(Data entries)
·····

-- ==== Sys2Proof/Laws/State.lean ====
section
/-! SUPPORT. Reads of the parts of the state after the shared updates. -/

namespace Sys2Proof.Machine

/-! ## The four contexts -/

@[simp] theorem Four.get_set_self {α : Type} (f : Four α) (c : Fin 4) (v : α) : (f.set c v).get c = v := by
  match c with | 0 => rfl | 1 => rfl | 2 => rfl | 3 => rfl

theorem Four.get_set_ne {α : Type} (f : Four α) {c d : Fin 4} (v : α) (h : d ≠ c) : (f.set c v).get d = f.get d := by
  revert h
  match c, d with
  | 0, 0 => simp | 0, 1 => intro _; rfl | 0, 2 => intro _; rfl | 0, 3 => intro _; rfl
  | 1, 0 => intro _; rfl | 1, 1 => simp | 1, 2 => intro _; rfl | 1, 3 => intro _; rfl
  | 2, 0 => intro _; rfl | 2, 1 => intro _; rfl | 2, 2 => simp | 2, 3 => intro _; rfl
  | 3, 0 => intro _; rfl | 3, 1 => intro _; rfl | 3, 2 => intro _; rfl | 3, 3 => simp

@[simp] theorem Four.set_get {α : Type} (f : Four α) (c : Fin 4) : f.set c (f.get c) = f := by
  match c with | 0 => rfl | 1 => rfl | 2 => rfl | 3 => rfl

@[simp] theorem Four.set_set {α : Type} (f : Four α) (c : Fin 4) (v w : α) : (f.set c v).set c w = f.set c w := by
  match c with | 0 => rfl | 1 => rfl | 2 => rfl | 3 => rfl

namespace State

/-! ### setCtx -/

@[simp] theorem setCtx_time (s : State) (c : Fin 4) (x : Ctx) : (s.setCtx c x).time = s.time := rfl
@[simp] theorem setCtx_glob (s : State) (c : Fin 4) (x : Ctx) : (s.setCtx c x).glob = s.glob := rfl
@[simp] theorem setCtx_admin (s : State) (c : Fin 4) (x : Ctx) : (s.setCtx c x).admin = s.admin := rfl
@[simp] theorem setCtx_spans (s : State) (c : Fin 4) (x : Ctx) : (s.setCtx c x).spans = s.spans := rfl
@[simp] theorem setCtx_crews (s : State) (c : Fin 4) (x : Ctx) : (s.setCtx c x).crews = s.crews := rfl
@[simp] theorem setCtx_cores (s : State) (c : Fin 4) (x : Ctx) : (s.setCtx c x).cores = s.cores := rfl
@[simp] theorem setCtx_hists (s : State) (c : Fin 4) (x : Ctx) : (s.setCtx c x).hists = s.hists := rfl
@[simp] theorem setCtx_ring (s : State) (c : Fin 4) (x : Ctx) : (s.setCtx c x).ring = s.ring := rfl
@[simp] theorem setCtx_mbox (s : State) (c : Fin 4) (x : Ctx) : (s.setCtx c x).mbox = s.mbox := rfl
@[simp] theorem setCtx_start (s : State) (c : Fin 4) (x : Ctx) : (s.setCtx c x).start = s.start := rfl
@[simp] theorem setCtx_journal (s : State) (c : Fin 4) (x : Ctx) : (s.setCtx c x).journal = s.journal := rfl
@[simp] theorem setCtx_lib (s : State) (c : Fin 4) (x : Ctx) : (s.setCtx c x).lib = s.lib := rfl
@[simp] theorem setCtx_mem (s : State) (c : Fin 4) (x : Ctx) : (s.setCtx c x).mem = s.mem := rfl
@[simp] theorem setCtx_free (s : State) (c : Fin 4) (x : Ctx) : (s.setCtx c x).free = s.free := rfl
@[simp] theorem setCtx_pending (s : State) (c : Fin 4) (x : Ctx) : (s.setCtx c x).pending = s.pending := rfl
@[simp] theorem setCtx_adminOf (s : State) (c : Fin 4) (x : Ctx) (d : Fin 4) : (s.setCtx c x).adminOf d = s.adminOf d := rfl
@[simp] theorem setCtx_spanOf (s : State) (c : Fin 4) (x : Ctx) (k : Nat) : (s.setCtx c x).spanOf k = s.spanOf k := rfl
@[simp] theorem setCtx_crewOf (s : State) (c : Fin 4) (x : Ctx) (k : Nat) : (s.setCtx c x).crewOf k = s.crewOf k := rfl
@[simp] theorem setCtx_coreOf (s : State) (c : Fin 4) (x : Ctx) (k : Nat) : (s.setCtx c x).coreOf k = s.coreOf k := rfl
@[simp] theorem setCtx_histOf (s : State) (c : Fin 4) (x : Ctx) (k : Nat) : (s.setCtx c x).histOf k = s.histOf k := rfl
@[simp] theorem setCtx_spansFor (s : State) (c : Fin 4) (x : Ctx) (d : Fin 4) : (s.setCtx c x).spansFor d = s.spansFor d := rfl
@[simp] theorem setCtx_owner (s : State) (c : Fin 4) (x : Ctx) (k : Nat) : (s.setCtx c x).owner k = s.owner k := rfl
@[simp] theorem setCtx_isFenced (s : State) (c : Fin 4) (x : Ctx) (k : Nat) : (s.setCtx c x).isFenced k = s.isFenced k := rfl
@[simp] theorem setCtx_inWindow (s : State) (c : Fin 4) (x : Ctx) (d : Fin 4) (w : Nat) (lo hi : Int) (write : Bool) : (s.setCtx c x).inWindow d w lo hi write = s.inWindow d w lo hi write := rfl
@[simp] theorem setCtx_now (s : State) (c : Fin 4) (x : Ctx) : (s.setCtx c x).now = s.now := rfl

·····

WHAT IS REQUIRED.
Could you retype exactly the lines above, starting at the line that contains "match c, d with" and ending at the line that contains "s.cores := rfl", and nothing more?

EXERCISE SOLUTION.
  match c, d with
  | 0, 0 => simp | 0, 1 => intro _; rfl | 0, 2 => intro _; rfl | 0, 3 => intro _; rfl
  | 1, 0 => intro _; rfl | 1, 1 => simp | 1, 2 => intro _; rfl | 1, 3 => intro _; rfl
  | 2, 0 => intro _; rfl | 2, 1 => intro _; rfl | 2, 2 => simp | 2, 3 => intro _; rfl
  | 3, 0 => intro _; rfl | 3, 1 => intro _; rfl | 3, 2 => intro _; rfl | 3, 3 => simp

@[simp] theorem Four.set_get {α : Type} (f : Four α) (c : Fin 4) : f.set c (f.get c) = f := by
  match c with | 0 => rfl | 1 => rfl | 2 => rfl | 3 => rfl

@[simp] theorem Four.set_set {α : Type} (f : Four α) (c : Fin 4) (v w : α) : (f.set c v).set c w = f.set c w := by
  match c with | 0 => rfl | 1 => rfl | 2 => rfl | 3 => rfl

namespace State

/-! ### setCtx -/

@[simp] theorem setCtx_time (s : State) (c : Fin 4) (x : Ctx) : (s.setCtx c x).time = s.time := rfl
@[simp] theorem setCtx_glob (s : State) (c : Fin 4) (x : Ctx) : (s.setCtx c x).glob = s.glob := rfl
@[simp] theorem setCtx_admin (s : State) (c : Fin 4) (x : Ctx) : (s.setCtx c x).admin = s.admin := rfl
@[simp] theorem setCtx_spans (s : State) (c : Fin 4) (x : Ctx) : (s.setCtx c x).spans = s.spans := rfl
@[simp] theorem setCtx_crews (s : State) (c : Fin 4) (x : Ctx) : (s.setCtx c x).crews = s.crews := rfl
@[simp] theorem setCtx_cores (s : State) (c : Fin 4) (x : Ctx) : (s.setCtx c x).cores = s.cores := rfl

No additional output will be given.